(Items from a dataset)
+++
theorem execHeartbeatReceived_fr (h : BaleHdr) (period : Fin 16777216) (s : State) : ∃ t, execHeartbeatReceived h period s = .next t ∧ Fr 131072 3069854959180814961628475917423938297242027541546401792 s t := by
  refine ⟨_, rfl, ?_⟩
  repeat' first
    | with_reducible assumption
    | ((with_reducible apply orDec); rfl)
    | ((with_reducible apply bitDec); rfl)
    | with_reducible intro _
    | with_reducible exact Fr.refl _ _ _
    | with_reducible apply Fr.ite
    | with_reducible apply Fr.step (State.rxLink_fr ..)
    | with_reducible apply Fr.p
    | with_reducible apply Fr.when
    | with_reducible apply GLK_HB.reg
    | ((with_reducible apply HasReg.as); simp only [GLK_HB.MISSED_addr, GLK_HB.PERIOD_addr])

theorem execHeartbeatMiss_fr (k : Fin 4) (s : State) : ∃ t, execHeartbeatMiss k s = .next t ∧ Fr 24010188542 813059626990554845960719660615620426698242401421739696128 s t := by
  refine ⟨_, rfl, ?_⟩
  repeat' first
    | with_reducible assumption
    | ((with_reducible apply orDec); rfl)
    | ((with_reducible apply bitDec); rfl)
    | with_reducible intro _
    | with_reducible exact Fr.refl _ _ _
    | with_reducible apply Fr.ite
    | with_reducible apply Fr.step (State.settleLost_fr ..)
    | with_reducible apply Fr.step (State.raise_fr ..)
    | with_reducible apply Fr.step (State.linkFail_fr ..)
    | with_reducible apply Fr.p
    | with_reducible apply Fr.hw
    | with_reducible apply GLK_EVT.reg
    | with_reducible apply GLK_HB.reg
    | ((with_reducible apply HasReg.as); simp only [GLK_EVT.HB_MISS_addr, GLK_HB.MISSED_addr])

theorem execLinkDownReceived_fr (k : Fin 4) (s : State) : ∃ t, execLinkDownReceived k s = .next t ∧ Fr 24010188542 813059626990554845960719660615620388919310538464577986560 s t := by
  refine ⟨_, rfl, ?_⟩
  repeat' first
    | with_reducible assumption
    | ((with_reducible apply orDec); rfl)
    | with_reducible intro _
    | with_reducible exact Fr.refl _ _ _
    | with_reducible apply Fr.ite
    | with_reducible apply Fr.step (State.linkFail_fr ..)
    | with_reducible apply Fr.when

theorem execNoBaleTimeout_fr (k : Fin 4) (s : State) : ∃ t, execNoBaleTimeout k s = .next t ∧ Fr 24010188542 813059626990554845960719660615620388919310538464577986560 s t := by
  refine ⟨_, rfl, ?_⟩
  repeat' first
    | with_reducible assumption
    | ((with_reducible apply orDec); rfl)
    | with_reducible intro _
    | with_reducible exact Fr.refl _ _ _
    | with_reducible apply Fr.ite
    | with_reducible apply Fr.step (State.linkFail_fr ..)
    | with_reducible apply Fr.when

theorem execBlockLockLoss_fr (k : Fin 4) (s : State) : ∃ t, execBlockLockLoss k s = .next t ∧ Fr 24010188542 813059626990554845960719660615620388919310538464577986560 s t := by
  refine ⟨_, rfl, ?_⟩
  repeat' first
    | with_reducible assumption
    | ((with_reducible apply orDec); rfl)
    | with_reducible intro _
    | with_reducible exact Fr.refl _ _ _
    | with_reducible apply Fr.ite
    | with_reducible apply Fr.step (State.linkFail_fr ..)
    | with_reducible apply Fr.when

theorem execIsolatedHelloTimer_fr (k : Fin 4) (s : State) : ∃ t, execIsolatedHelloTimer k s = .next t ∧ Fr 131072 2361183259027008651264 s t := by
  refine ⟨_, rfl, ?_⟩
  repeat' first
    | with_reducible assumption
    | ((with_reducible apply orDec); rfl)
    | with_reducible intro _
    | with_reducible exact Fr.refl _ _ _
    | with_reducible apply Fr.ite
    | with_reducible apply Fr.step (State.sendHello_fr ..)
    | with_reducible apply Fr.when

end Sys2Proof.Machine
end

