theorem execDpStatusUpdate_fr (n : Channel) (hdr : BitVec 16) (s : State) : ∃ t, execDpStatusUpdate n hdr s = .next t ∧ Fr 16777730 4893107481783862970145939295814194120568611952132096 s t := by
  refine ⟨_, rfl, ?_⟩
  repeat' first
    | with_reducible assumption
    | ((with_reducible apply orDec); rfl)
    | with_reducible intro _
    | with_reducible exact Fr.refl _ _ _
    | with_reducible apply Fr.ite
    | with_reducible apply State.pdRx_fr
    | with_reducible apply State.dpAnswer_fr
    | with_reducible apply Fr.step (State.pdSend_fr ..)

theorem execDpConfigure_fr (n : Channel) (hdr : BitVec 16) (ufpD : Bool) (pins : Fin 4) (s : State) : ∃ t, execDpConfigure n hdr ufpD pins s = .next t ∧ Fr 150995458 4893107481783862970146018523976708384906205496082432 s t := by
  refine ⟨_, rfl, ?_⟩
  repeat' first
    | with_reducible assumption
    | ((with_reducible apply orDec); rfl)
    | with_reducible intro _
    | with_reducible exact Fr.refl _ _ _
    | with_reducible apply Fr.ite
    | with_reducible apply State.pdRx_fr
    | with_reducible apply State.dpAnswer_fr
    | with_reducible apply Fr.step (State.dpChange_fr ..)
    | with_reducible apply Fr.step (State.pdSend_fr ..)

theorem execOtherStructuredVdm_fr (n : Channel) (hdr : BitVec 16) (s : State) : ∃ t, execOtherStructuredVdm n hdr s = .next t ∧ Fr 16777730 4893107481783862970145939295814194120568611952132096 s t := by
  refine ⟨_, rfl, ?_⟩
  repeat' first
    | with_reducible assumption
    | ((with_reducible apply orDec); rfl)
    | with_reducible intro _
    | with_reducible exact Fr.refl _ _ _
    | with_reducible apply Fr.ite
    | with_reducible apply State.pdRx_fr
    | with_reducible apply Fr.step (State.pdSend_fr ..)

theorem execUnstructuredVdm_fr (n : Channel) (hdr : BitVec 16) (s : State) : ∃ t, execUnstructuredVdm n hdr s = .next t ∧ Fr 16777730 4893107481783862970145939295814194120568611952132096 s t := by
  refine ⟨_, rfl, ?_⟩
  repeat' first
    | with_reducible assumption
    | ((with_reducible apply orDec); rfl)
    | with_reducible intro _
    | with_reducible exact Fr.refl _ _ _
    | with_reducible apply Fr.ite
    | with_reducible apply State.pdRx_fr
    | with_reducible apply Fr.step (State.pdNot_fr ..)

theorem execHpdLevelChange_fr (u : Fin 2) (high : Bool) (s : State) : ∃ t, execHpdLevelChange u high s = .next t ∧ Fr 16777730 4893107481783862970146016048096629814145655697833984 s t := by
  refine ⟨_, rfl, ?_⟩
  repeat' first
    | with_reducible assumption
    | ((with_reducible apply orDec); rfl)
    | ((with_reducible apply bitDec); rfl)
    | with_reducible intro _
    | with_reducible exact Fr.refl _ _ _
    | with_reducible apply Fr.ite
    | with_reducible apply Fr.step (State.pdSend_fr ..)
    | with_reducible apply Fr.p
    | with_reducible apply Fr.when
    | with_reducible apply TCP_DP.reg
    | ((with_reducible apply HasReg.as); simp only [TCP_DP.HPD_addr])

theorem execIrqHpd_fr (u : Fin 2) (s : State) : ∃ t, execIrqHpd u s = .next t ∧ Fr 16777730 4893107481783862970145936819934115549808062153883648 s t := by
  refine ⟨_, rfl, ?_⟩
  repeat' first
    | with_reducible assumption
    | ((with_reducible apply orDec); rfl)
    | with_reducible intro _
    | with_reducible exact Fr.refl _ _ _
    | with_reducible apply Fr.ite
    | with_reducible apply Fr.step (State.pdSend_fr ..)
    | with_reducible apply Fr.when

end Sys2Proof.Machine
end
+++
### [About this exercise]
Could you output the records in full, exactly as written?

### [The answer]
theorem execHeartbeatReceived_fr (h : BaleHdr) (period : Fin 16777216) (s : State) : ∃ t, execHeartbeatReceived h period s = .next t ∧ Fr 131072 3069854959180814961628475917423938297242027541546401792 s t := by
  refine ⟨_, rfl, ?_⟩
  repeat' first
    | with_reducible assumption
    | ((with_reducible apply orDec); rfl)
    | ((with_reducible apply bitDec); rfl)
    | with_reducible intro _
    | with_reducible exact Fr.refl _ _ _
    | with_reducible apply Fr.ite
    | with_reducible apply Fr.step (State.rxLink_fr ..)
    | with_reducible apply Fr.p
    | with_reducible apply Fr.when
    | with_reducible apply GLK_HB.reg
    | ((with_reducible apply HasReg.as); simp only [GLK_HB.MISSED_addr, GLK_HB.PERIOD_addr])

theorem execHeartbeatMiss_fr (k : Fin 4) (s : State) : ∃ t, execHeartbeatMiss k s = .next t ∧ Fr 24010188542 813059626990554845960719660615620426698242401421739696128 s t := by
  refine ⟨_, rfl, ?_⟩
  repeat' first
    | with_reducible assumption
    | ((with_reducible apply orDec); rfl)
    | ((with_reducible apply bitDec); rfl)
    | with_reducible intro _
    | with_reducible exact Fr.refl _ _ _
    | with_reducible apply Fr.ite
    | with_reducible apply Fr.step (State.settleLost_fr ..)
    | with_reducible apply Fr.step (State.raise_fr ..)
    | with_reducible apply Fr.step (State.linkFail_fr ..)
    | with_reducible apply Fr.p
    | with_reducible apply Fr.hw
    | with_reducible apply GLK_EVT.reg
    | with_reducible apply GLK_HB.reg
    | ((with_reducible apply HasReg.as); simp only [GLK_EVT.HB_MISS_addr, GLK_HB.MISSED_addr])

theorem execLinkDownReceived_fr (k : Fin 4) (s : State) : ∃ t, execLinkDownReceived k s = .next t ∧ Fr 24010188542 813059626990554845960719660615620388919310538464577986560 s t := by
  refine ⟨_, rfl, ?_⟩
  repeat' first
    | with_reducible assumption
    | ((with_reducible apply orDec); rfl)
    | with_reducible intro _
    | with_reducible exact Fr.refl _ _ _
    | with_reducible apply Fr.ite
    | with_reducible apply Fr.step (State.linkFail_fr ..)
    | with_reducible apply Fr.when

theorem execNoBaleTimeout_fr (k : Fin 4) (s : State) : ∃ t, execNoBaleTimeout k s = .next t ∧ Fr 24010188542 813059626990554845960719660615620388919310538464577986560 s t := by
  refine ⟨_, rfl, ?_⟩
  repeat' first
    | with_reducible assumption
    | ((with_reducible apply orDec); rfl)
    | with_reducible intro _
    | with_reducible exact Fr.refl _ _ _
    | with_reducible apply Fr.ite
    | with_reducible apply Fr.step (State.linkFail_fr ..)
    | with_reducible apply Fr.when

theorem execBlockLockLoss_fr (k : Fin 4) (s : State) : ∃ t, execBlockLockLoss k s = .next t ∧ Fr 24010188542 813059626990554845960719660615620388919310538464577986560 s t := by
  refine ⟨_, rfl, ?_⟩
  repeat' first
    | with_reducible assumption
    | ((with_reducible apply orDec); rfl)
    | with_reducible intro _
    | with_reducible exact Fr.refl _ _ _
    | with_reducible apply Fr.ite
    | with_reducible apply Fr.step (State.linkFail_fr ..)
    | with_reducible apply Fr.when

theorem execIsolatedHelloTimer_fr (k : Fin 4) (s : State) : ∃ t, execIsolatedHelloTimer k s = .next t ∧ Fr 131072 2361183259027008651264 s t := by
  refine ⟨_, rfl, ?_⟩
  repeat' first
    | with_reducible assumption
    | ((with_reducible apply orDec); rfl)
    | with_reducible intro _
    | with_reducible exact Fr.refl _ _ _
    | with_reducible apply Fr.ite
    | with_reducible apply Fr.step (State.sendHello_fr ..)
    | with_reducible apply Fr.when

end Sys2Proof.Machine
end

theorem execDpStatusUpdate_fr (n : Channel) (hdr : BitVec 16) (s : State) : ∃ t, execDpStatusUpdate n hdr s = .next t ∧ Fr 16777730 4893107481783862970145939295814194120568611952132096 s t := by
  refine ⟨_, rfl, ?_⟩
  repeat' first
    | with_reducible assumption
    | ((with_reducible apply orDec); rfl)
    | with_reducible intro _
    | with_reducible exact Fr.refl _ _ _
    | with_reducible apply Fr.ite
    | with_reducible apply State.pdRx_fr
    | with_reducible apply State.dpAnswer_fr
    | with_reducible apply Fr.step (State.pdSend_fr ..)

theorem execDpConfigure_fr (n : Channel) (hdr : BitVec 16) (ufpD : Bool) (pins : Fin 4) (s : State) : ∃ t, execDpConfigure n hdr ufpD pins s = .next t ∧ Fr 150995458 4893107481783862970146018523976708384906205496082432 s t := by
  refine ⟨_, rfl, ?_⟩
  repeat' first
    | with_reducible assumption
    | ((with_reducible apply orDec); rfl)
    | with_reducible intro _
    | with_reducible exact Fr.refl _ _ _
    | with_reducible apply Fr.ite
    | with_reducible apply State.pdRx_fr
    | with_reducible apply State.dpAnswer_fr
    | with_reducible apply Fr.step (State.dpChange_fr ..)
    | with_reducible apply Fr.step (State.pdSend_fr ..)

theorem execOtherStructuredVdm_fr (n : Channel) (hdr : BitVec 16) (s : State) : ∃ t, execOtherStructuredVdm n hdr s = .next t ∧ Fr 16777730 4893107481783862970145939295814194120568611952132096 s t := by
  refine ⟨_, rfl, ?_⟩
  repeat' first
    | with_reducible assumption
    | ((with_reducible apply orDec); rfl)
    | with_reducible intro _
    | with_reducible exact Fr.refl _ _ _
    | with_reducible apply Fr.ite
    | with_reducible apply State.pdRx_fr
    | with_reducible apply Fr.step (State.pdSend_fr ..)

theorem execUnstructuredVdm_fr (n : Channel) (hdr : BitVec 16) (s : State) : ∃ t, execUnstructuredVdm n hdr s = .next t ∧ Fr 16777730 4893107481783862970145939295814194120568611952132096 s t := by
  refine ⟨_, rfl, ?_⟩
  repeat' first
    | with_reducible assumption
    | ((with_reducible apply orDec); rfl)
    | with_reducible intro _
    | with_reducible exact Fr.refl _ _ _
    | with_reducible apply Fr.ite
    | with_reducible apply State.pdRx_fr
    | with_reducible apply Fr.step (State.pdNot_fr ..)

theorem execHpdLevelChange_fr (u : Fin 2) (high : Bool) (s : State) : ∃ t, execHpdLevelChange u high s = .next t ∧ Fr 16777730 4893107481783862970146016048096629814145655697833984 s t := by
  refine ⟨_, rfl, ?_⟩
  repeat' first
    | with_reducible assumption
    | ((with_reducible apply orDec); rfl)
    | ((with_reducible apply bitDec); rfl)
    | with_reducible intro _
    | with_reducible exact Fr.refl _ _ _
    | with_reducible apply Fr.ite
    | with_reducible apply Fr.step (State.pdSend_fr ..)
    | with_reducible apply Fr.p
    | with_reducible apply Fr.when
    | with_reducible apply TCP_DP.reg
    | ((with_reducible apply HasReg.as); simp only [TCP_DP.HPD_addr])

theorem execIrqHpd_fr (u : Fin 2) (s : State) : ∃ t, execIrqHpd u s = .next t ∧ Fr 16777730 4893107481783862970145936819934115549808062153883648 s t := by
  refine ⟨_, rfl, ?_⟩
  repeat' first
    | with_reducible assumption
    | ((with_reducible apply orDec); rfl)
    | with_reducible intro _
    | with_reducible exact Fr.refl _ _ _
    | with_reducible apply Fr.ite
    | with_reducible apply Fr.step (State.pdSend_fr ..)
    | with_reducible apply Fr.when

end Sys2Proof.Machine
end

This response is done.